Multi-datacenter Consistency Levels

21 min to complete

In a previous lesson, we learned what a multi-datacenter configuration is and expanded the initial Mutant Monitoring ScyllaDB cluster from one to two datacenters. By having multiple datacenters, Division 3 was able to protect its data from a complete physical site failure. Now we must begin to learn more about how to work with our data in such a setup. Let’s start by learning more about the consistency level options available when using ScyllaDB with multiple datacenters.

The Consistency Level (CL) determines how many replicas in a cluster must acknowledge read or write operations before it is considered successful. ONE is the default Consistency Level that cqlsh uses. This means that only one replica node needs to be available to honor read or write requests. Depending on the use case, you may want to use a stronger consistency level to ensure data integrity, such as Quorum in a single datacenter. With Quorum, the majority of replica nodes must respond to honor read or write requests. In a multi-datacenter setup of ScyllaDB, there are additional consistency levels available.

The typical consistency levels to use when working with multiple datacenters are LOCAL_QUORUM and EACH_QUORUM. Consistency levels can be specified when using the cqlsh utility or with the chosen programming language driver used to interact with a ScyllaDB cluster. When LOCAL_QUORUM is used, a quorum of replicas in the local datacenter responds to read or write requests.

In many cases, the application is located in the same location (a region in AWS terms) as one of the ScyllaDB Data Centers (DC). In such a case, LOCAL_QUORUM provides low latency while keeping a higher consistency level.
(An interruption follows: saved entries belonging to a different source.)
-- ==== Sys2Proof/Certificates/Slice0/Obligations.lean ====
section
/-!
DEFINITION. The statements for the provers.
-/
open Sys2Proof Sys2Proof.Machine

/-! ## Encodings -/

/-- Words written out from R250 to R268 decode to the instructions they stand for: `NOP`, `DIV s3, s4, s5` and its form
`DIVN`, `RET` (R268), `LI` with its three immediate prefixes, and `MIN`, whose page prefix precedes its word. -/
def Obligations.WrittenWordsDecode : Prop :=
  decode [0x0400] = .ok (.nop {}, []) ∧
  decode [0x2DCA] = .ok (.div {} 3 4 5, []) ∧
  decode [0x2DCB] = .ok (.divn {} 3 4 5, []) ∧
  decode [0xE300, 0xBF80] = .ok (.jr {} 31 0, []) ∧
  decode [0xE410, 0xE400, 0xE400, 0x50C0] = .ok (.li {} 1 0x80000040, []) ∧
  decode [0xE840, 0x0DCA] = .ok (.min {} 3 4 5, [])

/-- For every well-formed instruction, with every operand at every value that the encoding admits, decoding its words gives it
back and leaves what follows them (R249 to R261, R265). -/
def Obligations.DecodeEncode : Prop :=
  ∀ (i : Instr) (ws : List Half), i.wf = true → decode (encode i ++ ws) = .ok (i, ws)

/-- A word with opcode 63, a fifth prefix word, a fourth XI and a second XR, XP, XW, XM, XT or XS are no instruction, whatever
follows (R253, R254, R261). -/
def Obligations.BadChainsRefused : Prop :=
  ∀ (w : Half) (ws : List Half),
    (w.toNat / 1024 = 63 → decode (w :: ws) = .error .reservedPrefix) ∧
    (∀ ch : Chain, ch.n = 4 → 56 ≤ w.toNat / 1024 → w.toNat / 1024 ≠ 63 →
      decodeChain ch (w :: ws) = .error .tooManyPrefixes) ∧
    (∀ ch : Chain, ch.n < 4 → ch.k = 3 → w.toNat / 1024 = 57 → decodeChain ch (w :: ws) = .error .tooManyPrefixes) ∧
    (∀ ch : Chain, ch.n < 4 → ch.xr.isSome = true → w.toNat / 1024 = 56 →
      decodeChain ch (w :: ws) = .error .repeatedPrefix) ∧
    (∀ ch : Chain, ch.n < 4 →
      (ch.xp.isSome = true ∧ w.toNat / 1024 = 58 ∨ ch.xw.isSome = true ∧ w.toNat / 1024 = 59 ∨
        ch.xm.isSome = true ∧ w.toNat / 1024 = 60 ∨ ch.xt.isSome = true ∧ w.toNat / 1024 = 61 ∨
        ch.xs.isSome = true ∧ w.toNat / 1024 = 62) →
      decodeChain ch (w :: ws) = .error .repeatedPrefix)

/-! ## Steps -/

/-- A thread set of a core whose turn has come, when it is the one that has gone longest without issuing of those that can issue
(R167), no flit or event comes first, and the words at its program counter are fetched as a well-formed instruction: the step
executes that instruction with the latch set, charges and records it (R72, R243), and time passes. An access of it that an arbiter
puts behind another does not come to pass in this step (R55). How turns come round is the model's choice (assumption log 2). -/
def Obligations.StepRunsDecoded : Prop :=
  ∀ (s : State) (core : Nat) (ts us : Fin 4) (r : List (Nat × Fin 4)) (pre l : List (Fin 4)) (i : Instr) (next : BitVec 16)
    (ws : List Half) (t : State),
    let t0 := s.thread core ts
    let s0 := { s with fetch := none, touched := [], runq := if (s.thread core us).live then r ++ [(core, us)] else r }
    let s1 := { s0.clearHeld core with fetch := some ⟨core, ts, t0.pc, next, ws, none⟩ }
    let z := s1.afterIssue (t.dropAsk (core, ts.val)) i
    s.agenda = [] → s.turn % 2 = 0 → s.dueFlit = none → s.runq = (core, us) :: r →
    s.byAge core = pre ++ ts :: l → (∀ v ∈ pre, s0.tryTurn core v = none) →
    t0.live = true → t0.alone = true → t0.inh = false → t0.pc ≠ exitAddress → (t0.stopReq && !t0.phand) = false →
    s0.dueTrap core ts = none → s0.dueHolds core ts = false → s0.droopHolds core = false → s0.energyHeld core = false →
    s0.fetchAt core false t0.pc = .instr i next ws →
    exec i s1 = .next t →
    (t.touched = [] ∨ s1.outranked s1.wants (s1.newAsk (core, ts.val) core t.touched) = false) →
    s1.hasActed z core ts = true →
    step s = .next (z.noteIssue core ts).tick

/-- The device never stops: every state has a next state, in which no instruction is at issue. An instruction that no thread
issues faults, and no instruction with a thread does: the only fault of the machine. Every event answers a next state. All of it
is the model's own choice (assumption log 1): the spec describes what threads issue (R267) and events do, and no step of the
device. -/
def Obligations.StepAnswersNext : Prop :=
  (∀ s : State, ∃ t, step s = .next t ∧ t.fetch = none) ∧
  (∀ (i : Instr) (s : State), isEvent i = false →
    (s.fetch = none → exec i s = .fault .noThread) ∧ (s.fetch ≠ none → ∃ t, exec i s = .next t)) ∧
  (∀ (i : Instr) (s : State), isEvent i = true → ∃ t, exec i s = .next t)

/-! ## Scalar results -/

/-- The register instructions of R269 and R273 without flags, and the immediate forms of R271 and R274: the destination takes the
result, the program counter goes on as the loop rule says, and nothing else changes. -/
def Obligations.IntegerResults : Prop :=
  (∀ (s : State) (k : Ctx) (i : Instr) (x : Pre) (a b c : SReg) (f : Word → Word → Word),
    Claims.alu i = some (x, a, b, c, f) → s.Issues k x → s.plain k a → s.plain k b → s.plain k c →
    exec i s = .next (s.retires k .next (·.setS a (f (s.sreg k b) (s.sreg k c))))) ∧
  (∀ (s : State) (k : Ctx) (i : Instr) (x : Pre) (a b : SReg) (f : Word → Word),
    Claims.aluImm i = some (x, a, b, f) → i.wf = true → s.Issues k x → s.plain k a → s.plain k b →
    exec i s = .next (s.retires k .next (·.setS a (f (s.sreg k b)))))

/-- `PCADDR` (R284): the destination takes (addr + 2 × i) mod 2^16, zero-extended, and nothing else changes. -/
def Obligations.PcaddrResult : Prop :=
  ∀ (s : State) (k : Ctx) (x : Pre) (a : SReg) (i : Word), s.Issues k x → s.plain k a →
    exec (.pcaddr x a i) s = .next (s.retires k .next (·.setS a
      (BitVec.ofNat 64 (((k.addr.toInt + 2 * i.toInt) % 2 ^ 16).toNat))))

/-- `LI` (R272), `SEL` (R273), `ADDV` and `SUBV` (R269), which trap with cause 0x06 and change no register when the signed result
lies outside 64 bits, and `CLZ`, `CTZ` and `POPC` (R269): the zero bits above the highest 1 or below the lowest 1, 64 of them
for 0, and the number of 1 bits. -/
def Obligations.OtherIntegerResults : Prop :=
  (∀ (s : State) (k : Ctx) (x : Pre) (a b c : SReg) (d : Fin 16) (i : Word), s.Issues k x → s.plain k a →
    exec (.li x a i) s = .next (s.retires k .next (·.setS a i)) ∧
    (s.plain k b → s.plain k c → s.plain k (d.castLE (by decide)) →
      exec (.sel x a b c d) s = .next (s.retires k .next
        (·.setS a (if s.sreg k (d.castLE (by decide)) ≠ 0 then s.sreg k b else s.sreg k c))))) ∧
  (∀ (s : State) (k : Ctx) (x : Pre) (a b c : SReg), s.Issues k x → s.plain k a → s.plain k b → s.plain k c →
    let u := (s.sreg k b).toInt
    let v := (s.sreg k c).toInt
    (-(2 ^ 63) ≤ u + v ∧ u + v < 2 ^ 63 →
      exec (.addv x a b c) s = .next (s.retires k .next (·.setS a (BitVec.ofInt 64 (u + v))))) ∧
    (¬(-(2 ^ 63) ≤ u + v ∧ u + v < 2 ^ 63) → exec (.addv x a b c) s = .next (s.traps k 0x06 0)) ∧
    (-(2 ^ 63) ≤ u - v ∧ u - v < 2 ^ 63 →
      exec (.subv x a b c) s = .next (s.retires k .next (·.setS a (BitVec.ofInt 64 (u - v))))) ∧
    (¬(-(2 ^ 63) ≤ u - v ∧ u - v < 2 ^ 63) → exec (.subv x a b c) s = .next (s.traps k 0x06 0))) ∧
  (∀ (s : State) (k : Ctx) (x : Pre) (a b : SReg), s.Issues k x → s.plain k a → s.plain k b →
    let u := s.sreg k b
    (∃ n : Nat, exec (.clz x a b) s = .next (s.retires k .next (·.setS a (BitVec.ofNat 64 n))) ∧ n ≤ 64 ∧
      (∀ j, 64 ≤ j + n → u.getLsbD j = false) ∧ (n < 64 → u.getLsbD (63 - n) = true)) ∧
    (∃ n : Nat, exec (.ctz x a b) s = .next (s.retires k .next (·.setS a (BitVec.ofNat 64 n))) ∧ n ≤ 64 ∧
      (∀ j, j < n → u.getLsbD j = false) ∧ (n < 64 → u.getLsbD n = true)) ∧
    exec (.popc x a b) s = .next (s.retires k .next
      (·.setS a (BitVec.ofNat 64 ((List.range 64).filter fun j => u.getLsbD j).length))))

/-- The divisions (R269, R270): truncated quotients and remainders of the dividend's sign; a divisor of 0 gives all ones or
the dividend and sets DZ, and no other flag changes. -/
def Obligations.DivisionResults : Prop :=
  ∀ (s : State) (k : Ctx) (i : Instr) (x : Pre) (a b c : SReg) (f : Word → Word → Word),
    Claims.division i = some (x, a, b, c, f) → s.Issues k x → s.plain k a → s.plain k b → s.plain k c →
    exec i s = .next (s.retires k .next fun t =>
      { t.setS a (f (s.sreg k b) (s.sreg k c)) with
        fpflags := if s.sreg k c = 0 then t.fpflags ||| flagDZ else t.fpflags })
For EACH_QUORUM, a quorum of replicas in ALL of the datacenters must be available to respond to write requests. Let’s explore this more by spinning up our Mutant Monitoring System.

Setting up the ScyllaDB Cluster and Environment

For this lesson, we require a Multi DC cluster with some tables and data. If you just completed the previous lesson, you can skip to the next paragraph, “Exploring Consistency Levels”. Otherwise:

Follow this procedure to remove previous clusters and set up a new ScyllaDB cluster.

The second datacenter will be referred to as DC2 throughout this lesson.

Change to the mms directory (if it’s not your working dir already):

cd scylla-code-samples/mms

To bring up the second datacenter, run the docker-compose utility and reference the docker-compose-dc2.yml file:

docker-compose -f docker-compose-dc2.yml up -d

After about 60 seconds, you should be able to see DC1 and DC2 when running the “nodetool status” command:

docker exec -it scylla-node1 nodetool status

Once the clusters are up, we’ll create the keyspaces and populate them with data.

The first task is to create the keyspace for the catalog.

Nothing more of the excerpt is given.